» Your assignment
Quote exactly and only this range of lines in the data below: the line that holds "(selector va == 0xF8" to the line that holds "let s := s.roomFor t va", both included.

[Provided information — start]

/-- CQADD and CQSUB add axis by axis or step one axis, each axis wrapped modulo 2^W with its sticky flag set where it does not fit (08
R182); CQCMP orders by digits with the
end marker above every code; CQINBOX tests every axis and is 0 for the marker (08 R183, R184). -/
def Obligations.CurveArithmeticAndOrderResults : Prop :=
  ((∀ p d a b sgn, Effects (.cqadd p d a (.reg b) sgn) (fun v _ _ => GoodCodes [v.a.bits, v.b.bits])
    (fun v _ s => s.putDest s.cur d (Val.data (axisSum false sgn v.a.bits v.b.bits)))) ∧
  (∀ p d a b sgn, Effects (.cqsub p d a (.reg b) sgn) (fun v _ _ => GoodCodes [v.a.bits, v.b.bits])
    (fun v _ s => s.putDest s.cur d (Val.data (axisSum true sgn v.a.bits v.b.bits)))) ∧
  (∀ p d a (k : BitVec 3) (e : BitVec 8) sgn, Effects (.cqadd p d a (.step k e) sgn)
    (fun v _ _ => GoodCodes [v.a.bits] ∧ k.toNat < codeDim v.a.bits)
    (fun v _ s => s.putDest s.cur d (Val.data (axisStep false sgn v.a.bits k.toNat e.toInt)))) ∧
  (∀ p d a (k : BitVec 3) (e : BitVec 8) sgn, Effects (.cqsub p d a (.step k e) sgn)
    (fun v _ _ => GoodCodes [v.a.bits] ∧ k.toNat < codeDim v.a.bits)
    (fun v _ s => s.putDest s.cur d (Val.data (axisStep true sgn v.a.bits k.toNat e.toInt))))) ∧
  ((∀ o, Effects (.cqcmp o)
    (fun v _ _ => CodeOrMarker v.a.bits ∧ CodeOrMarker v.b.bits ∧ codeDim v.a.bits = codeDim v.b.bits)
    (fun v _ s =>
      let a := v.a.bits
      let b := v.b.bits
      let less : Bool := (isMarker b && !isMarker a) || (!isMarker a && !isMarker b && decide (codeDigits a < codeDigits b))
      let same : Bool := (isMarker a && isMarker b) || (!isMarker a && !isMarker b && codeDigits a == codeDigits b)
      s.putDest s.cur o.d (Val.ofWord (if less then BitVec.ofInt 64 (-1) else if same then 0 else 1)))) ∧
  (∀ o s th, Runs (.cqinbox o) s th →
    let v := s.vals th (.cqinbox o)
    CodeOrMarker v.a.bits → codeOk v.b.bits = true → codeOk v.c.bits = true → codeDim v.a.bits = codeDim v.b.bits →
    codeDim v.a.bits = codeDim v.c.bits →
    ∃ w : Word, ((isMarker v.a.bits = false ∧ WithinBox v.b.bits v.c.bits v.a.bits ∧ w = 1) ∨
        (¬ (isMarker v.a.bits = false ∧ WithinBox v.b.bits v.c.bits v.a.bits) ∧ w = 0)) ∧
      exec (.cqinbox o) s = .next ((s.begun th (.cqinbox o)).putDest s.cur o.d (Val.ofWord w))))

/-- CQNEXT's result is the least code of the box at or after a, and the end marker where there is none (08 R185). -/
def Obligations.NextCodeIsTheLeastInTheBox : Prop :=
  ∀ (o : BoxOps) (s : State) (th : Thread), Runs (.cqnext o) s th →
    let v := s.vals th (.cqnext o)
    let n := codeDim v.a.bits
    GoodCodes [v.a.bits, v.b.bits, v.c.bits] →
    ∃ r : Quad,
      ((∃ x, r = codeOf 0 n x ∧ x < 2 ^ (n * (112 / n)) ∧ codeDigits v.a.bits ≤ x ∧ WithinBox v.b.bits v.c.bits (codeOf 0 n x) ∧
          ∀ y, codeDigits v.a.bits ≤ y → y < x → ¬ WithinBox v.b.bits v.c.bits (codeOf 0 n y)) ∨
        (r = BitVec.ofNat 128 (n * 2 ^ 116 + 15 * 2 ^ 112) ∧
          ∀ y, codeDigits v.a.bits ≤ y → y < 2 ^ (n * (112 / n)) → ¬ WithinBox v.b.bits v.c.bits (codeOf 0 n y))) ∧
      exec (.cqnext o) s = .next ((s.begun th (.cqnext o)).deferResult s.cur [o.d] [Val.data r] Flags.none o.la)

/-- A code that is not well formed traps with CURVE_HEADER, codes of different D with CURVE_DIM_MISMATCH, cause address 0, in every
member that reads codes, an end marker accepted where CQCMP and CQINBOX accept it; so does an axis number of D or more in CQEXT and the
step of CQADD and CQSUB (08 R177, R178, R181 to R184; CQSPLIT's codes stand in SplitResults). -/
def Obligations.BadCurveCodesTrap : Prop :=
  (∀ (i : Instr) (codes : Vals → List Quad),
    ((∃ p d a k sgn, i = .cqext p d a k sgn ∧ codes = fun v => [v.a.bits]) ∨
     (∃ p d a b sgn, (i = .cqadd p d a (.reg b) sgn ∨ i = .cqsub p d a (.reg b) sgn) ∧ codes = fun v => [v.a.bits, v.b.bits]) ∨
     (∃ p d a k e sgn, (i = .cqadd p d a (.step k e) sgn ∨ i = .cqsub p d a (.step k e) sgn) ∧ codes = fun v => [v.a.bits]) ∨
     (∃ o, i = .cqnext o ∧ codes = fun v => [v.a.bits, v.b.bits, v.c.bits]) ∨
     (∃ p d a m up, i = .cqtrunc p d a m up ∧ codes = fun v => [v.a.bits]) ∨
     (∃ o, i = .cqflags o ∧ codes = fun v => [v.a.bits])) →
    Traps i (fun v _ _ => ∃ q ∈ codes v, codeOk q = false) .curveHeader (fun _ _ _ => 0) ∧
    Traps i (fun v _ _ => (∀ q ∈ codes v, codeOk q = true) ∧ ∃ q ∈ codes v, codeDim q ≠ codeDim v.a.bits) .curveDimMismatch
      (fun _ _ _ => 0)) ∧
  (∀ o, Traps (.cqcmp o) (fun v _ _ => ¬ CodeOrMarker v.a.bits ∨ ¬ CodeOrMarker v.b.bits) .curveHeader (fun _ _ _ => 0) ∧
    Traps (.cqcmp o) (fun v _ _ => CodeOrMarker v.a.bits ∧ CodeOrMarker v.b.bits ∧ codeDim v.a.bits ≠ codeDim v.b.bits)
      .curveDimMismatch (fun _ _ _ => 0)) ∧
  (∀ o, Traps (.cqinbox o) (fun v _ _ => ¬ CodeOrMarker v.a.bits ∨ codeOk v.b.bits = false ∨ codeOk v.c.bits = false) .curveHeader
      (fun _ _ _ => 0) ∧
    Traps (.cqinbox o) (fun v _ _ => CodeOrMarker v.a.bits ∧ codeOk v.b.bits = true ∧ codeOk v.c.bits = true ∧
      (codeDim v.b.bits ≠ codeDim v.a.bits ∨ codeDim v.c.bits ≠ codeDim v.a.bits)) .curveDimMismatch (fun _ _ _ => 0)) ∧
  (∀ p d a (k : AxisSrc) sgn, Traps (.cqext p d a k sgn)
    (fun v _ _ => GoodCodes [v.a.bits] ∧ codeDim v.a.bits ≤ match k with | .imm x => x.toNat | .reg _ => v.b.lo.toNat)
    .curveDimMismatch (fun _ _ _ => 0)) ∧
  (∀ (i : Instr) (k : BitVec 3), ((∃ p d a e sgn, i = .cqadd p d a (.step k e) sgn) ∨ (∃ p d a e sgn, i = .cqsub p d a (.step k e) sgn)) →
    Traps i (fun v _ _ => GoodCodes [v.a.bits] ∧ codeDim v.a.bits ≤ k.toNat) .curveDimMismatch (fun _ _ _ => 0))

/-! ### Accesses at their issue (05 R106, 10 R231, 11 R253 to R270) -/

/-- The checks of an access are made in the stated order and the first that fails decides: TAG, SEALED, PERM, BOUNDS and ALIGN
of the capability (05 R106), then the region, privilege, lease and view checks (10 R231), the last of which meets any byte of the
access that lies in a view (10 R246). -/
def Obligations.AccessChecksRunInOrder : Prop :=
  (∀ (s : State) (th : Thread) (v : Val) (w : Want) (va : Word) (n align : Nat),
    accessCheck s th v w va n align = firstFailure [
      (v.tag == false, .tag),
      (capKind v.bits != 0, .sealed),
      (!grants (capPerms v.bits)
        (if selector va == 0xF3 || selector va == 0xF8 || selector va == 0xFC then w.need ||| permSY else w.need), .perm),
      (decide ((va.toNat : Int) < capBase v.bits) || decide (capTop v.bits < ((va.toNat + n : Nat) : Int)), .bounds),
      (va.toNat % align != 0, .align),
      (!regionOk s va n, .region),
      (selector va == 0xF8 && (!w.peer || decide (32 < n) || !(tget s.dev.ppstat (va56 va / 2 ^ 53) 0).getLsbD 0), .region),
      (selector va == 0xFC && (!w.host || decide (32 < n)), .region),
      ((selector va == 0xF3 || (selector va == 0xFC && va.getLsbD 55)) && !th.sup, .privilege),
      (!leased th.ranges w.lease va n, .lease),
      (selector va == 0 && !w.view && viewMeets s (va56 va) n, .viewReadonly)]) ∧
  (∀ (s : State) (a n : Nat), 0 < n → (viewMeets s a n = true ↔ ∃ i < n, (viewOf s (a + i)).isSome = true))

namespace Sys2Proof.Machine

/-- What an access of the thread that holds the turn does at its issue, and nothing else: its checks trap with the access
address as cause; an address with no PLB entry, a home under conversion or 32 posted accesses outstanding park it; else it
goes on to `go` (11 R255, R256). -/
def Accesses (i : Instr) (w : Want) (n align : Nat) (posted : Bool) (go : Vals → Thread → State → State) : Prop :=
  ∀ s th, Runs i s th →
    let v := s.vals th i
    let b := s.begun th i
    let va := capCursor v.a.bits + v.off
    (∀ c, accessCheck b th v.a w va n align = some c →
      exec i s = .next (({ s with issuing := false }).faultUnit s.cur th c va)) ∧
    (∀ why, accessStep b th v.a w va n align posted = .error (.park why) →
      exec i s = .next (({ s with issuing := false }).stopUnit s.cur th i (.park why))) ∧
    (∀ b1, accessStep b th v.a w va n align posted = .ok b1 → exec i s = .next (go v th b1))

/-- A plain load: the near slice answers, or the access goes to its home (10 R235, 11 R258). -/
def loadOn (m : MemOps) (sz : BitVec 3) (sx : Bool) (v : Vals) (th : Thread) (s : State) : State :=
  let va := capCursor v.a.bits + v.off
  let dests := if sz = 5 then destGroup m.d 2 else [m.d]
  let t := s.cur
  match nearHit s t th va (Machine.sizeOf sz) with
  | some x => ((s.modCore (tcore t) (fun k => nearTouch k va th.domain)).setBank t va).deferResult t dests
      (loadVals (Machine.sizeOf sz) sx x.1) Flags.none m.la
  | none =>
    let s := s.roomFor t va
    s.launch t (s.withHeld t { s.newOp .longLat (.load (Machine.sizeOf sz) sx) (.sent 1) va with
      dests := dests, slot1 := slotA v va, capture := true }) m.la.toNat

/-- A plain store: its bytes go to the near slice or to their homes; to a port or host memory as one access (11 R258). -/
def storeOn (sz : BitVec 3) (v : Vals) (s : State) : State :=
  let va := capCursor v.a.bits + v.off
  let port := selector va == 0xF8 || selector va == 0xFC
  let o := { s.newOp .posted (if port then .store (Machine.sizeOf sz) v.d v.d1 else .placed) (.sent 1) va with
    slot1 := slotA v va, slot2 := v.d, slot3 := v.d1, capture := true }
  let t := s.cur
  if port then s.launch t o 0
  else s.post t o (fun s =>
    s.plainRun t o.id none 2 va (Machine.sizeOf sz) (v.d.bits.toNat + 2 ^ 128 * v.d1.bits.toNat))

/-- An access that leaves the rotation or stays outstanding: an operation with its act, captured sources and destinations,
launched (11 R256, 15 R370). -/
def actOn (cls : OpClass) (act : Act) (dests : List Opn) (s2 s3 : Val) (acq : Bool) (la : BitVec 4) (v : Vals) (s : State) : State :=
  let va := capCursor v.a.bits + v.off
  s.launch s.cur { s.newOp cls act (.sent 1) va with
    dests := dests, slot1 := slotA v va, slot2 := s2, slot3 := s3, capture := true, acquire := acq } la.toNat

end Sys2Proof.Machine

/-- LD, ST, LDA, STL and ZLINE at their issue (11 R258, R260, R261). -/
def Obligations.LoadAndStoreIssue : Prop :=
  (∀ m sz sx, Accesses (.ld m sz sx false) wantLd (Machine.sizeOf sz) (Machine.sizeOf sz) false
    (fun v th s => loadOn m sz sx v th (s.modThread s.cur (fun x => { x with travelGo := false })))) ∧
  (∀ m sz, Accesses (.st m sz false) wantSt (Machine.sizeOf sz) (Machine.sizeOf sz) true
    (fun v _ s => storeOn sz v (s.modThread s.cur (fun x => { x with travelGo := false })))) ∧
  (∀ m sz, Accesses (.lda m sz) (want permR permR) (Machine.sizeOf sz) (Machine.sizeOf sz) false
    (fun v _ s =>
      let va := capCursor v.a.bits + v.off
      s.launch s.cur (s.withHeld s.cur { s.newOp .out (.loadAcq (Machine.sizeOf sz)) (.sent 1) va with
        dests := [m.d], slot1 := slotA v va, capture := true, acquire := true }) 0)) ∧
  (∀ m sz, Accesses (.stl m sz) (want permW permW) (Machine.sizeOf sz) (Machine.sizeOf sz) false
    (fun v _ s => actOn .out (.storeRel (Machine.sizeOf sz) v.d) [] v.d Val.zero false 0 v s)) ∧
  (∀ m, Accesses (.zline m) (want permW permW) 128 128 true
    (fun v _ s =>
      let va := capCursor v.a.bits + v.off
      let o := { s.newOp .posted .placed (.sent 1) va with slot1 := slotA v va, capture := true }
      s.post s.cur o (plainSectors s.cur o.id ((List.range 4).map (fun i => va + BitVec.ofNat 64 (32 * i))) 0)))

namespace Sys2Proof.Machine

/-- What MIG checks, in order: its capability's tag and kind, that the byte at its address lies in the bounds, and the lease; it needs no
permission (11 R270). -/
def migRules (th : Thread) (v : Val) (va : Word) : List (Bool × Code) :=
  [(v.tag == false, .tag), (decide (capKind v.bits ≠ 0), .sealed),
   (decide ((va.toNat : Int) < capBase v.bits ∨ capTop v.bits < (va.toNat : Int) + 1), .bounds), (!leased th.ranges 0 va 1, .lease)]

/-- An instruction that moves a task in travel mode, once `ready` of the state it begins in gives the state b1 in which its access has
passed its checks: it leaves for the core that its address names, `held` where it may not leave yet, or goes on where it stands. -/
def Travels (i : Instr) (ready : Vals → Thread → State → State → Prop) (held : Stop) (stay : Vals → Thread → State → State) : Prop :=
  ∀ s th b1, Runs i s th →
    let v := s.vals th i
    let va := capCursor v.a.bits + v.off
    ready v th (s.begun th i) b1 →
    (travelTarget b1 s.cur th va = none →
      exec i s = .next (stay v th (b1.modThread s.cur (fun x => { x with travelGo := false })))) ∧
    (∀ h, travelTarget b1 s.cur th va = some h → mayLeave s.unit th = true →
      exec i s = .next (({ s with issuing := false }).depart s.cur th h)) ∧
    (∀ h, travelTarget b1 s.cur th va = some h → mayLeave s.unit th = false →
      exec i s = .next (({ s with issuing := false }).stopUnit s.cur th i held))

[Provided information — finish]

» Answer area
      (selector va == 0xF8 && (!w.peer || decide (32 < n) || !(tget s.dev.ppstat (va56 va / 2 ^ 53) 0).getLsbD 0), .region),
      (selector va == 0xFC && (!w.host || decide (32 < n)), .region),
      ((selector va == 0xF3 || (selector va == 0xFC && va.getLsbD 55)) && !th.sup, .privilege),
      (!leased th.ranges w.lease va n, .lease),
      (selector va == 0 && !w.view && viewMeets s (va56 va) n, .viewReadonly)]) ∧
  (∀ (s : State) (a n : Nat), 0 < n → (viewMeets s a n = true ↔ ∃ i < n, (viewOf s (a + i)).isSome = true))

namespace Sys2Proof.Machine

/-- What an access of the thread that holds the turn does at its issue, and nothing else: its checks trap with the access
address as cause; an address with no PLB entry, a home under conversion or 32 posted accesses outstanding park it; else it
goes on to `go` (11 R255, R256). -/
def Accesses (i : Instr) (w : Want) (n align : Nat) (posted : Bool) (go : Vals → Thread → State → State) : Prop :=
  ∀ s th, Runs i s th →
    let v := s.vals th i
    let b := s.begun th i
    let va := capCursor v.a.bits + v.off
    (∀ c, accessCheck b th v.a w va n align = some c →
      exec i s = .next (({ s with issuing := false }).faultUnit s.cur th c va)) ∧
    (∀ why, accessStep b th v.a w va n align posted = .error (.park why) →
      exec i s = .next (({ s with issuing := false }).stopUnit s.cur th i (.park why))) ∧
    (∀ b1, accessStep b th v.a w va n align posted = .ok b1 → exec i s = .next (go v th b1))

/-- A plain load: the near slice answers, or the access goes to its home (10 R235, 11 R258). -/
def loadOn (m : MemOps) (sz : BitVec 3) (sx : Bool) (v : Vals) (th : Thread) (s : State) : State :=
  let va := capCursor v.a.bits + v.off
  let dests := if sz = 5 then destGroup m.d 2 else [m.d]
  let t := s.cur
  match nearHit s t th va (Machine.sizeOf sz) with
  | some x => ((s.modCore (tcore t) (fun k => nearTouch k va th.domain)).setBank t va).deferResult t dests
      (loadVals (Machine.sizeOf sz) sx x.1) Flags.none m.la
  | none =>
    let s := s.roomFor t va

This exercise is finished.